Adding link to the related older item for reference: https://github.com/dotnet/runtime/issues/1097

MattGal commented 4 years ago

Sorry for joining the party late, I am taking a look now.

trylek commented 4 years ago

No worries @MattGal, I have launched a fresh new run re-enabling the Windows ARM32 job so I should have a new set of results available shortly:

https://github.com/dotnet/runtime/pull/32819

MattGal commented 4 years ago

No worries @MattGal, I have launched a fresh new run re-enabling the Windows ARM32 job so I should have a new set of results available shortly:

32819

I don't think I actually need the new run, the most recent one died from running out of disk space. Investigation continues.

MattGal commented 4 years ago

I spent some time pondering JIT.jit64.mcc and the logs. It's clear that the problem is that we never really expected 3+ GB work item payloads, but we can make it work. NOte if it's slow to unzip on MY computer, it's slow to unzip on the helix laptops. Sample log.

Workitem payload zip: 693 MB (709,428KB) Correlation Payload zips: only big one is 248 MB (254,382KB)

= ~941 MB zipped (963,810‬ KB)

These zips have to keep existing until the work is finished.

Once unpacked: Work item zip goes from 693 MB -> 3.382 GB (3,571,486,720)

Because a work item a) might get rerun and b) might munge its own directory, we have two copies of this and re-copy from the "unzip" to "exec" folder every time.

Corelation payload zip goes from 248 -> 848 MB

That means just having this work item unpacked eats 3.382 + 3.382 + .848 + .963 GB = 8.575 gigs for just the work item, forgetting logs, dumps etc.

Things we should pursue:

Runtime folks: Consider splitting the Jit work item into multiple work items. If this were not 56 different tests zipped into the same giant zip it wouldn't have hit this issue.
.NET Core Engineering: We could get all the extra disk space we'd need by moving the Helix work directory on these machines to D:\, which has 60 GB free instead of 10.
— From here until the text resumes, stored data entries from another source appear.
-- ==== Sys2Proof/Machine/Cmd.lean ====
section
/-!
DEFINITION. The command page (R651 to R655), and the events at the power pins and the PMBus that reach several units (R455, R517, R554, R680).
-/

namespace Sys2Proof.Machine

/-! ### Command codes and results (R653, R654) -/

def cmdPing : Nat := 1
def cmdBolRead : Nat := 2
def cmdLmRead : Nat := 3
def cmdPmbusRead : Nat := 4
def cmdManifestCheck : Nat := 5
def cmdSyncDump : Nat := 6

def crDone : Nat := 0
def crBadOp : Nat := 1
def crBadArg : Nat := 2
def crPhase : Nat := 3
def crAbsent : Nat := 4
def crPartial : Nat := 5
def crNack : Nat := 6

/-- Bits of ARG0 and ARG1 that a command names; every other bit of ARG0 to ARG3 must be 0 (R653). -/
def cmdMasks (op : Nat) : Nat × Nat :=
  if op = cmdBolRead then (2 ^ 34 - 1, 2 ^ 24 - 1)
  else if op = cmdLmRead then (2 ^ 47 - 1, 2 ^ 24 - 1)
  else if op = cmdPmbusRead then (2 ^ 16 - 1, 0)
  else if op = cmdManifestCheck then (2 ^ 64 - 1, 0)
  else if op = cmdSyncDump then (2 ^ 6 - 1, 2 ^ 24 - 1)
  else (0, 0)

/-- Argument `i` of a command. -/
def CmdSt.arg (c : CmdSt) (i : Nat) : Nat := c.args.getD i 0

/-- Bits `[lo + w - 1 : lo]` of argument 0. -/
def CmdSt.fld (c : CmdSt) (lo w : Nat) : Nat := c.arg 0 / 2 ^ lo % 2 ^ w

/-- Bytes a command writes to the harbour store. -/
def CmdSt.outBytes (c : CmdSt) : Nat :=
  if c.op = cmdBolRead then 256 * c.fld 20 14
  else if c.op = cmdLmRead then 8 * c.fld 33 14
  else if c.op = cmdSyncDump then 16384
  else 0

/-- A destination obeys R655. -/
def State.destOk (s : State) (dest len : Nat) : Bool :=
  decide (dest % 64 = 0) && decide (dest + len ≤ 0x1000000) && !s.hmAreas.any (fun a => a.meets ⟨0, 0, dest, len⟩)

/-- The quays a command names. -/
def CmdSt.quays (c : CmdSt) : List Nat :=
  if c.op = cmdBolRead ∨ c.op = cmdPmbusRead ∨ c.op = cmdSyncDump then [c.fld 0 6]
  else if c.op = cmdLmRead then [quayOf (c.fld 0 20)]
  else if c.op = cmdManifestCheck then (List.range 64).filter (fun q => (c.arg 0).testBit q)
  else []

/-- The RESULT a command ends with before it does anything, 0 for none (R653, R654, R655). -/
def State.cmdRefusal (s : State) (c : CmdSt) : Nat :=
  let (m0, m1) := cmdMasks c.op
  let range :=
    if c.op = cmdBolRead then decide (1 ≤ c.fld 20 14) && decide (c.fld 6 14 + c.fld 20 14 ≤ regionTiles)
    else if c.op = cmdLmRead then decide (1 ≤ c.fld 33 14) && decide (c.fld 20 13 + c.fld 33 14 ≤ 8192)
    else if c.op = cmdPmbusRead then decide (c.fld 14 2 = 1) || decide (c.fld 14 2 = 2)
    else true
  if c.op < cmdPing ∨ cmdSyncDump < c.op then crBadOp
  else if c.arg 0 - (c.arg 0 &&& m0) ≠ 0 ∨ c.arg 1 - (c.arg 1 &&& m1) ≠ 0 ∨ c.arg 2 ≠ 0 ∨ c.arg 3 ≠ 0 ∨ !range then crBadArg
  else if 0 < c.outBytes ∧ !s.destOk (c.arg 1) c.outBytes then crBadArg
  else if c.op = cmdPmbusRead ∧ !s.start.prep.testBit 2 then crPhase
  else if c.quays.any (fun q => decide (s.nQuays ≤ q) || !s.controlled q) then crAbsent
  else if c.op = cmdLmRead ∧ !s.flag (BOL_STAT_CDOM_ON (c.fld 0 20)) then crAbsent
  else crDone

/-- An accepted GO: OP and ARG0 to ARG3 are latched and BUSY rises (R652). A PMBus read joins the bus's queue at once (R680). -/
def State.cmdAccept (s : State) (op : Nat) (args : List (BitVec 64)) : State :=
  let c : CmdSt := ⟨op % 256, args.map (·.toNat), none, []⟩
  let s := { (s.put HM_CMD_STATUS_BUSY 1).count HM_CMD_STATUS_ACCEPTED 1 with cmd := some c }
  if c.op ≠ cmdPmbusRead then s
  else
    let r := s.cmdRefusal c
    if r = 0 then s.pmQueue ⟨c.fld 0 6, c.fld 6 8, false, 0, 5⟩ else { s with cmd := some { c with result := some r } }

/-- GO with code `op` and arguments ARG0 to ARG3 (R652). -/
def State.cmdGo (s : State) (op : Nat) (args : List (BitVec 64)) : State :=
  s.hostWrite HM_CMD_GO (fun s =>
    let s := s.put HM_CMD_OP_OP op
    let s := ((args.take 4).zipIdx).foldl (fun s x => s.setWord (HM_CMD_ARG x.2) x.1) s
    if s.phaseNo < phConfig ∨ s.phaseNo = phFailed then (s.pageErr HM_CMD_GO errDenied).closedAnswer 6
    else if s.lantern then s.pageErr HM_CMD_GO errDenied
    else
      let words := (List.range 4).map (fun i => s.word (HM_CMD_ARG i))
      if s.flag HM_CMD_STATUS_BUSY then
        (s.coin (.cmd op words ((s.word (HM_CMD_GO / 0x1000 * 0x1000 + 0x10)).toNat.testBit errBusy))).pageErr HM_CMD_GO errBusy
      else s.cmdAccept op words)

/-! ### What the commands do (R653) -/

/-- The 32 registers of `n` Bollards of home quay `q` from local tile `l`; the words at `bad` positions have timed out. -/
def State.bolBlock (s : State) (q l n : Nat) (bad : List Nat) : List (BitVec 64) :=
  (List.range n).flatMap (fun k => (List.range 32).map (fun i =>
    BitVec.ofNat 64 (if bad.contains (32 * k + i) then voidWord else s.readReg (bolAddr (tileOf q (l + k)) i))))

/-- Entries of quay `q` that differ from the harbour Manifest, and entries skipped for a move. -/
def State.manifestDiff (s : State) (q : Nat) : Nat × Nat :=
  (List.range regionTiles).foldl (fun a l =>
    let p := tileOf q l
    if (s.moveOf p).isSome then (a.1, a.2 + 1)
    else if s.tileEntry p = bytesNat (s.readBytes (hsAddr (s.get HM_MANIFEST_BASE_TILE_OFF + 4 * p)) 4) then a
    else (a.1 + 1, a.2)) (0, 0)

/-- VALUE and COMMITTED of the objects of quay `q`. -/
def State.syncBlock (s : State) (q : Nat) : List (BitVec 64) :=
  (List.range 1024).flatMap (fun i => [BitVec.ofNat 64 (s.obj q i).cnt.value, BitVec.ofNat 64 (s.obj q i).cnt.committed])

/-- Serve a command: its RESULT, and ARG4 and on. `data` are the local-memory words read, `bad` the words that timed out or were uncorrectable,
`ce` how many were corrected. -/
def State.cmdServe (s : State) (c : CmdSt) (data : List (BitVec 64)) (bad : List Nat) (ce : Nat) : State × Nat × List Nat :=
  let dest := hsAddr (c.arg 1)
  if c.op = cmdPing then (s, crDone, [s.get HM_TRIPLEX_VER_RUNNING + s.get HM_TRIPLEX_VER_HO_OUT * 2 ^ 16, s.tide])
  else if c.op = cmdBolRead then
    let n := c.fld 20 14
    let voids := ((List.range (32 * n)).filter (fun i => bad.contains i)).length
    let s := s.writeWords dest (s.bolBlock (c.fld 0 6) (c.fld 6 14) n bad)
    (s, if voids = 0 then crDone else if voids = 32 * n then crAbsent else crPartial, [n, voids])
  else if c.op = cmdLmRead then
    let n := c.fld 33 14
    let words := (List.range n).map (fun i => if bad.contains i then BitVec.ofNat 64 voidWord else data.getD i 0)
    let lost := ((List.range n).filter (fun i => bad.contains i)).length
    (s.writeWords dest words, if lost = 0 then crDone else crPartial, [n, lost, ce])
  else if c.op = cmdManifestCheck then
    let l := c.quays.map (fun q => (q, s.manifestDiff q))
    let diff := (l.map (fun x => x.2.1)).sum
    let skipped := (l.map (fun x => x.2.2)).sum
    let low := ((l.find? (fun x => decide (0 < x.2.1))).map (·.1)).getD 0xFFFFFFFF
    (s, crDone, [diff, low, regionTiles * l.length - skipped, skipped])
  else (s.writeWords dest (s.syncBlock (c.fld 0 6)), crDone, [1024])

/-- A GO written in the cycle in which BUSY falls is judged after it, and accepted (R659). -/
def State.cmdAgain (s : State) : State :=
  match s.coinsNow.reverse.findSome? (fun x => match x with | .cmd op words flagged => some (op, words, flagged) | _ => none) with
  | some (op, words, flagged) =>
    let hdr := HM_CMD_GO / 0x1000 * 0x1000 + 0x10
    let s := if flagged then s else s.setWord hdr (BitVec.ofNat 64 (clrBitN (s.word hdr).toNat errBusy))
    s.cmdAccept op words
  | none => s

/-- A command ends: its results, RESULT and LAST_OP, BUSY and the event (R652). -/
def State.cmdEnd (s : State) (c : CmdSt) (result : Nat) (res : List Nat) : State :=
  let s := ((res.take 4).zipIdx).foldl (fun s x => s.setWord (HM_CMD_ARG (4 + x.2)) (BitVec.ofNat 64 x.1)) s
  let s := ((s.put HM_CMD_STATUS_RESULT result).put HM_CMD_STATUS_LAST_OP c.op).put HM_CMD_STATUS_BUSY 0
  { s with cmd := none }.irq irqCmd |>.cmdAgain

/-- CMD_COMPLETE. During a triplex pause and in Lantern mode the command waits (R529, R601, R652); a PMBus read waits for its transaction. -/
def State.cmdComplete (s : State) (data : List (BitVec 64)) (bad : List Nat) (ce : Nat) : State :=
  match s.cmd with
  | none => s
  | some c =>
    if s.lantern ∨ s.flag HM_TRIPLEX_STAT_ABSENT then s
    else
      match c.result with
      | some r => s.cmdEnd c r c.res
      | none =>
        if c.op = cmdPmbusRead then s
        else
          let r := s.cmdRefusal c
          if r ≠ 0 then s.cmdEnd c r []
          else
            let (s, r, res) := s.cmdServe c data bad ce
            s.cmdEnd c r res

/-- The transaction of a PMBUS_READ has ended (R654, R680). -/
def State.cmdPmbus (s : State) (ack : Bool) (data : Nat) : State :=
  match s.cmd with
  | some c =>
    if c.op = cmdPmbusRead ∧ c.result.isNone then
      let w := if c.fld 14 2 = 1 then 256 else 65536
      { s with cmd := some { c with result := some (if ack then crDone else crNack), res := if ack then [data % w] else [] } }
    else s
  | none => s

/-! ### The sideband (R681) -/

/-- What the sideband reads at a register address. -/
def State.sideband (s : State) (a : Nat) : Nat :=
  match a with
  | 0 => 0x0C
  | 1 => s.phaseNo + bit s.lantern * 2 ^ 3 + s.get HM_PWR_BUS_PFAIL_PIN * 2 ^ 4
  | 2 => s.get HM_FAULT_ALARM_CAUSE
  | 3 => s.get HM_FAULT_ALARM_ACKED
  | 4 => toField (signedOf (s.get HM_THERM_STAT_HOT_TEMP) 16 / 4) 8
  | 5 => min 0xFF (s.get HM_PWR_BUS_VBUS / 25)
  | 6 => s.pageColour 0
  | _ => 0

/-! ### Power pins and the PMBus -/

/-- PFAIL_FALL (R455, R554, R674). -/
def State.pfailFall (s : State) : State := ((s.put HM_PWR_BUS_PFAIL_PIN 1).pfTrigger 1).pfailEnter 1

/-- PFAIL_RISE. -/
def State.pfailRise (s : State) : State := ((s.put HM_PWR_BUS_PFAIL_PIN 0).pfailLeave).clearTrigger

/-- BUS_SAMPLE with its flush trigger (R456, R554). -/
def State.busPoint (s : State) (c0 c1 : Nat) : State :=
  let (s, low) := s.busSample c0 c1
  if low then s.pfTrigger 2 else s.clearTrigger

/-- CONVERSION_DONE: a temperature channel, or HK_AIN n as channel 88 + n (R454, R459, R478, R554). -/
def State.converted_ (s : State) (ch : Nat) (val : Int) (fault : Nat) : State :=
  if 88 ≤ ch then (if 90 ≤ ch ∧ ch < 104 then s.ainSample (ch - 88) (min 12500 val.toNat) else s)
  else
    let (s, critical) := s.conversion ch val fault
    if critical then s.pfTrigger 3 else s

/-- PMBUS_TRANSACTION_DONE: what it was for, then the next in the queue; PREPARE goes on once its reads have ended. -/
def State.pmbusDone (s : State) (ack : Bool) (data : Nat) : State :=
  let (s, x) := s.pmDone ack data
  let s := match x with
    | some x => if x.why = 5 then s.cmdPmbus ack data else s
    | none => s
  s.prepStep

/-- LINK_DOMAIN_POWER (R50, R90, R517): the Bollard of tile `p` loses its registers and everything it holds; what the quay and the
Manifest know of the tile stays. -/
def State.linkPower (s : State) (p : Nat) : State :=
  let s := ((s.coreReset p).discardTiles p).dropArmed 2 p
  let s := { s with regs := s.regs.filter (fun x => decide (x.1 < bolAddr p 0) || decide (bolAddr p 31 < x.1))
                    rtDev := s.rtDev.filter (fun x => decide (x.1 < bolAddr p 0 * 4) || decide (bolAddr p 31 * 4 + 3 < x.1)) }
  let s := (s.setEngine p Engine.idle).setSigacc p 0
  let s := s.modTile p (fun t => { t with
    asleep := false, parked := false, hawserHold := false, overrun := false, progress := false, opens := [], refused := none, sigAcc := 0,
    samples := [], frame := [], invalRun := 0, steps := [], rates := [], pendings := [], clrUsed := 0, parkSeen := false, slots := [], slotHist := [],
    frozen := false, killTick := none, commitReset := some (s.quay (quayOf p)).egcTick })
  (s.refreshTile p).refreshRows (quayOf p)

end Sys2Proof.Machine
end

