-- ==== Sys2Proof/Machine/CommitCmds.lean ====
section
/-!
DEFINITION. Meanings of the commands of chapter 06: the commit round, the recall sequence and the operations of the commit page.
-/

namespace Sys2Proof.Machine

/-- QUAY_DEADLINE (R224). -/
def execQuayDeadline (q : Nat) (s : State) : Host.Outcome State Fault Refusal := run s 0 (fun s => s.onQuay q (fun s => s.quayDeadline q))

/-- ROOT_DECIDE (R225). -/
def execRootDecide (s : State) : Host.Outcome State Fault Refusal := run s 0 State.rootDecide

/-- COMMIT_BROADCAST (R224); `slow` are the Bollards that saw it after the deadline. -/
def execCommitBroadcast (cyc q : Nat) (slow : List Nat) (s : State) : Host.Outcome State Fault Refusal :=
  run s cyc (fun s => s.onQuay q (fun s => (s.commitBroadcast q slow).regionChecks q 8))

/-- COMMIT_APPLY (R222). -/
def execCommitApply (s : State) : Host.Outcome State Fault Refusal := run s 0 State.commitApply

/-- RECALL_ROOT (R226); `arrive` pulls reach the root in this cycle. -/
def execRecallRoot (cyc arrive : Nat) (s : State) : Host.Outcome State Fault Refusal := run s cyc (fun s => s.recallRoot arrive)

/-- RECALL_RECEIPT (R227). -/
def execRecallReceipt (cyc q : Nat) (slow : List Nat) (s : State) : Host.Outcome State Fault Refusal :=
  run s cyc (fun s => s.onQuay q (fun s => (s.recallReceipt q slow).regionChecks q 9))

/-- DRAIN_END (R227). -/
def execDrainEnd (cyc : Nat) (s : State) : Host.Outcome State Fault Refusal := run s cyc State.drainEnd

/-- MIGRATION_DONE (R231). -/
def execMigrationDone (cyc l : Nat) (s : State) : Host.Outcome State Fault Refusal := run s cyc (fun s => s.migrationDone l)

/-- REROUTE_DONE (R234). -/
def execRerouteDone (cyc : Nat) (s : State) : Host.Outcome State Fault Refusal := run s cyc State.rerouteDone

/-- MAILBOX_WRITE (R216); a CLOSE goes on once the job has halted (R598). -/
def execMailboxWrite (s : State) : Host.Outcome State Fault Refusal :=
  run s 0 (fun s => s.quayList.foldl (fun s q => s.regionChecks q 12) s.mailboxWrite.closeStep)

/-- MAILBOX_LATE (R227). -/
def execMailboxLate (p : Nat) (s : State) : Host.Outcome State Fault Refusal := run s 0 (fun s => s.onTile p (fun s => s.mailboxLate p))

/-- RESTART (R227). -/
def execRestart (s : State) : Host.Outcome State Fault Refusal := run s 0 (fun s => s.restart.closeStep)

/-- RECALL (R254). -/
def execHostRecall (cyc : Nat) (s : State) : Host.Outcome State Fault Refusal := run s cyc (fun s => s.hostWrite HM_COMMIT_OP State.hostRecall)

/-- HALT (R236). -/
def execHalt (cyc : Nat) (s : State) : Host.Outcome State Fault Refusal := run s cyc (fun s => s.hostWrite HM_COMMIT_OP State.hostHalt)

/-- RESUME (R237). -/
def execResume (cyc : Nat) (s : State) : Host.Outcome State Fault Refusal :=
  run s cyc (fun s => s.go HM_COMMIT_OP none (.resume cyc) State.hostResume)

/-- ABANDON (R598). -/
def execAbandon (cyc : Nat) (s : State) : Host.Outcome State Fault Refusal := run s cyc (fun s => s.go HM_COMMIT_OP none (.abandon cyc) State.abandon)

end Sys2Proof.Machine
end

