-- ==== Sys2Proof/Certificates/Slice0/Obligations.lean ====
section
/-!
DEFINITION. The statements for the provers: one `Obligations.<Name>` per obligation, each with the rules of spec/ that it rests on.
-/

open Sys2Proof Sys2Proof.Machine

/-- The timebase's commands complete. TICK_STROBE (R25), once the device epoch runs, enters cycle 0 of the next tick and does the work of the tick boundary.
PPS_EDGE (R28), of the configured polarity: with an alignment pending in a closed harbour (R32) it gives the tick after the present one as the base of seconds
and clears phase, drift and owed slew; else, out of FREE, it is accepted inside ±132,000 cc or while a reference is taken anew, and is a stray edge otherwise.
ALIGN (R32), in a closed harbour, asks for the alignment. TIME_HOLDOVER (R31), two seconds after the last accepted edge, takes LOCKED to HOLDOVER with its
record. HOLDOVER_SECOND (R29), at a second boundary in HOLDOVER, owes the clamped drift and restarts the accumulator. SLEW_DECISION (R29), out of FREE, slews
by one granule once the accumulator has reached the cap, and else only accumulates. -/
def Obligations.TimebaseCompletes : Prop :=
  ∀ s : State, s.start.held = false →
    (∀ bad flits, s.time.epoch = true → exec (.tickStrobe bad flits) s = .next (s.after 0 fun u =>
        { u.aftermath (u.tickStrobe bad flits) with time.tick := s.time.tick + 1, time.cyc := 0 }))
    ∧ (∀ bad flits, s.time.epoch = true → ∃ t, exec (.tickStrobe bad flits) s = .next t ∧ t.time.tick = s.time.tick + 1 ∧ t.time.cyc = 0)
    ∧ (∀ c f, s.flag HM_TIME_CTL_PPS_POL = f → s.time.alignReq = true → s.isOpen = false → exec (.ppsEdge c f) s = .next (s.after c fun u =>
        let v := u.capture (u.stampOf u.time.cyc)
        let v := (v.put HM_TIME_SEC_BASE_BASE (v.time.tick + 1)).put HM_TIME_STAT_ALIGNED 1
        let v := ((v.put HM_TIME_STAT_PHASE 0).put HM_TIME_SLEW_DRIFT 0).put HM_TIME_SLEW_OWED 0
        ({ v with time.alignReq := false, time.alignNow := true, time.acc := 0, time.nearEdges := 0 } : State).logTime 0x0105))
    ∧ (∀ c f, s.flag HM_TIME_CTL_PPS_POL = f → s.time.alignReq = false → s.get HM_TIME_STAT_STATE ≠ tsFree →
        exec (.ppsEdge c f) s = .next (s.after c fun u =>
          let m := u.stampOf u.time.cyc
          if (u.phaseOf m).natAbs ≤ 132000 ∨ s.time.reacquired = true then u.acceptEdge m (u.phaseOf m) else u.strayEdge m (u.phaseOf m)))
    ∧ (∀ c, s.takesWrites HM_TIME_CTL → s.isOpen = false →
        exec (.align c) s = .next (s.after c fun u => ({ u with time.alignReq := true } : State).emit (.hport 0 0)))
    ∧ (∀ c, s.get HM_TIME_STAT_STATE = tsLocked → (s.begin_ c).edgeMissing = true → exec (.timeHoldover c) s = .next (s.after c fun u =>
        { (u.put HM_TIME_STAT_STATE tsHoldover).logTime 0x0102 with time.afterHold := true, time.nearEdges := 0, time.strays := [] }))
    ∧ (s.get HM_TIME_STAT_STATE = tsHoldover → s.secondStarts = true → exec .holdoverSecond s = .next (s.after 0 fun u =>
        { u.put HM_TIME_SLEW_OWED (toField (clampAbs s.drift s.slewCap) 32) with time.acc := 0 }))
    ∧ (s.get HM_TIME_STAT_STATE ≠ tsFree → s.slewCap ≤ s.time.acc + s.owed.natAbs → 0 < s.slewCap → exec .slewDecision s = .next (s.after 0 fun u =>
        let v := u.at_ (s.tickLen - s.granule - 1)
        { v with time.acc := s.time.acc + s.owed.natAbs - s.slewCap, time.slew := if 0 < s.owed then (s.granule : Int) else -(s.granule : Int) }))
    ∧ (s.get HM_TIME_STAT_STATE ≠ tsFree → s.time.acc + s.owed.natAbs < s.slewCap → exec .slewDecision s = .next (s.after 0 fun u =>
        let v := u.at_ (s.tickLen - s.granule - 1)
        { v with time.acc := s.time.acc + s.owed.natAbs, time.slew := 0 }))
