-- ==== Sys2Proof/Laws/Step.lean ====
section
/-!
SUPPORT. Laws of the dispatch: every command is a run of some effect at some core cycle, but the two that move PORST_N.
-/

namespace Sys2Proof.Machine
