/-- Storing bytes changes nothing but the stores. -/
theorem State.framedOut_writeBytes (s : State) (a : Nat) (l : List (BitVec 8)) :
    (s.writeBytes a l).sp = s.sp ∧ (s.writeBytes a l).regs = s.regs ∧ (s.writeBytes a l).tiles = s.tiles ∧ (s.writeBytes a l).quays = s.quays
      ∧ (s.writeBytes a l).out = s.out := by
  obtain ⟨m, e⟩ := State.writeBytes_eq l s a
  rw [e]
  exact ⟨rfl, rfl, rfl, rfl, rfl⟩

/-- Settles O58: the access is a run that stores the bytes of its data and answers. -/
theorem harbourStoreWrite : Obligations.HarbourStoreWrite := by
  intro s c o size data ue ce h hu hn ho hz hs hf hopen hb
  have hreach : (s.begin_ c).aperture (0x1000000 + o) size true data.toNat false ue ce
      = ((s.begin_ c).writeBytes (hsAddr o) (dataBytes data.toNat size)).reply rspOk 0 := by
    rw [State.aperture_harbour (s := s.begin_ c) data.toNat ue ce hu (fun _ => hn) hz (by omega) (by omega), Nat.add_sub_cancel_left]
    exact State.harbourAccess_write (s := s.begin_ c) data.toNat hs hf hopen hb
  have hlen : (dataBytes data.toNat size).length = size := by simp [dataBytes]
  obtain ⟨hsp, hregs, htiles, hquays, hout⟩ := (s.begin_ c).framedOut_writeBytes (hsAddr o) (dataBytes data.toNat size)
  have hbyte (a : Nat) : (s.after c fun u => (u.writeBytes (hsAddr o) (dataBytes data.toNat size)).reply rspOk 0).byte a
      = ((s.begin_ c).writeBytes (hsAddr o) (dataBytes data.toNat size)).byte a := by
    simp only [State.byte, after_mem]
    rfl
  refine ⟨_, exec_of_run (g := fun u => (u.writeBytes (hsAddr o) (dataBytes data.toNat size)).reply rspOk 0) (exec_storeApertureAccess ..) h hreach,
    ?stored, ?others, ?canonical, ?words, ?units, ?out⟩
  case stored =>
    intro i hi
    rw [hbyte, State.byte_writeBytes_same _ _ _ (hlen.symm ▸ hi)]
    simp [dataBytes]
  case others =>
    intro a ha
    rw [hbyte, State.byte_writeBytes_other _ _ _ (hlen.symm ▸ ha)]
    rfl
  case canonical =>
    intro hwf
    rw [after_mem]
    exact memWf_writeBytes (s := s.begin_ c) _ _ hwf
  case words =>
    intro a hAlarm hIrq
    rw [after_word hAlarm hIrq (by exact hsp)]
    exact congrArg₂ (fun sp regs => tabGet (resetWord sp) regs a) hsp hregs
  case units =>
    exact ⟨(State.settle_tiles _).trans htiles, (State.settle_quays _).trans hquays⟩
  case out =>
    rw [after_out]
    exact congrArg (· ++ [_]) hout

end Sys2Proof.Machine

/-!
PROOFS. Start-up, opening and closing (chapter 15): an operation of the triplex in a phase that takes it and in one that does not.
-/

namespace Sys2Proof.Machine

/-! ### Phases and operations -/

/-- What an operation of the triplex comes to in a phase that does not take it (R580). -/
def State.wrongPhase (s : State) (op : Nat) : State := ((s.put HM_TRIPLEX_OP_OP op).put HM_TRIPLEX_OP_BUSY 0).tripEnd 4

/-- An operation in a phase that does not take it ends at once (R580). -/
theorem State.tripOp_wrongPhase {s : State} {op : Nat} {ok : List Nat} (k : State → State) (hb : s.flag HM_TRIPLEX_OP_BUSY = false) (hp : s.phaseNo ∉ ok) :
    s.tripOp op ok k = s.wrongPhase op := by
  have hphase : (!ok.contains s.phaseNo) = true := by simpa using hp
  exact (if_neg (Bool.eq_false_iff.mp hb)).trans (if_pos hphase)

/-- An operation in a phase that takes it runs with its code noted (R580). -/
theorem State.tripOp_phase {s : State} {op : Nat} {ok : List Nat} (k : State → State) (hb : s.flag HM_TRIPLEX_OP_BUSY = false) (hp : s.phaseNo ∈ ok) :
    s.tripOp op ok k = k ((s.put HM_TRIPLEX_OP_OP op).put HM_TRIPLEX_OP_BUSY 1) := by
  have hphase : ¬(!ok.contains s.phaseNo) = true := by simpa using hp
  exact (if_neg (Bool.eq_false_iff.mp hb)).trans (if_neg hphase)

/-- CLOSE while no operation runs withdraws nothing (R598). -/
theorem State.closeOp_idle {s : State} (hb : s.flag HM_TRIPLEX_OP_BUSY = false) :
    s.closeOp = s.tripOp 6 [phOpen]
      (fun s => if s.cmState = cmHalted then s.closeHarbour 2 else { s.hostHalt with start := { s.start with closing := 2 } }) := by
  have hidle : ¬(s.flag HM_TRIPLEX_OP_BUSY && (s.start.epoch || decide (s.start.opening = 1))) = true := by
    rw [hb]
    exact Bool.false_ne_true
  exact if_neg hidle

/-- CLOSE withdraws an OPEN that waits for its tick (R598). -/
theorem State.closeOp_opening {s : State} (hb : s.flag HM_TRIPLEX_OP_BUSY = true) (ho : s.start.opening = 1) : s.closeOp = s.withdraw := by
  have hwaits : (s.flag HM_TRIPLEX_OP_BUSY && (s.start.epoch || decide (s.start.opening = 1))) = true := by simp [hb, ho]
  exact if_pos hwaits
trylek commented 4 years ago

I believe that @echesakovMSFT was working on partitioning CoreCLR tests into chunks. I remember from my .NET Native test migration to Helix that we ended up with vastly different characteristics of Intel vs. ARM work items in terms of size. During our chat in Redmond @jashook mentioned that the current design is very inflexible in terms of adjustable work item sizes. If this turns out to be a crucial factor for ARM testing, we might want to rethink some of the infra logic with new goals in mind like clean Mono support or tagging tests for OS independence.

echesakov commented 4 years ago

@trylek If we need to solve this issue now - we can specify a finer partitioning of JIT.jit64.mcc work item in src\coreclr\tests\testgrouping.proj. Since it's a MSBuild file you can also put conditions on $(BuildOS) and $(BuildArch) and limit this partitioning when targeting win-arm.

It's also doable to have a separate partitioning scheme for each combination of $(BuildOS) x $(BuildArch) if needed, so I am not sure what @jashook means by "very inflexible in terms of adjustable work item sizes.". On opposite, it's quite flexible - you can have a work item consisting of one test as well as a work item consisting of tests in multiple directories. However, the problem of figuring out the right partitioning scheme is hard, especially, when you want to minimize not only the time each work item takes to run but also time that is takes to upload/download a workitem payload and unpack it on a Helix machine. This is way we done this only testing on x64.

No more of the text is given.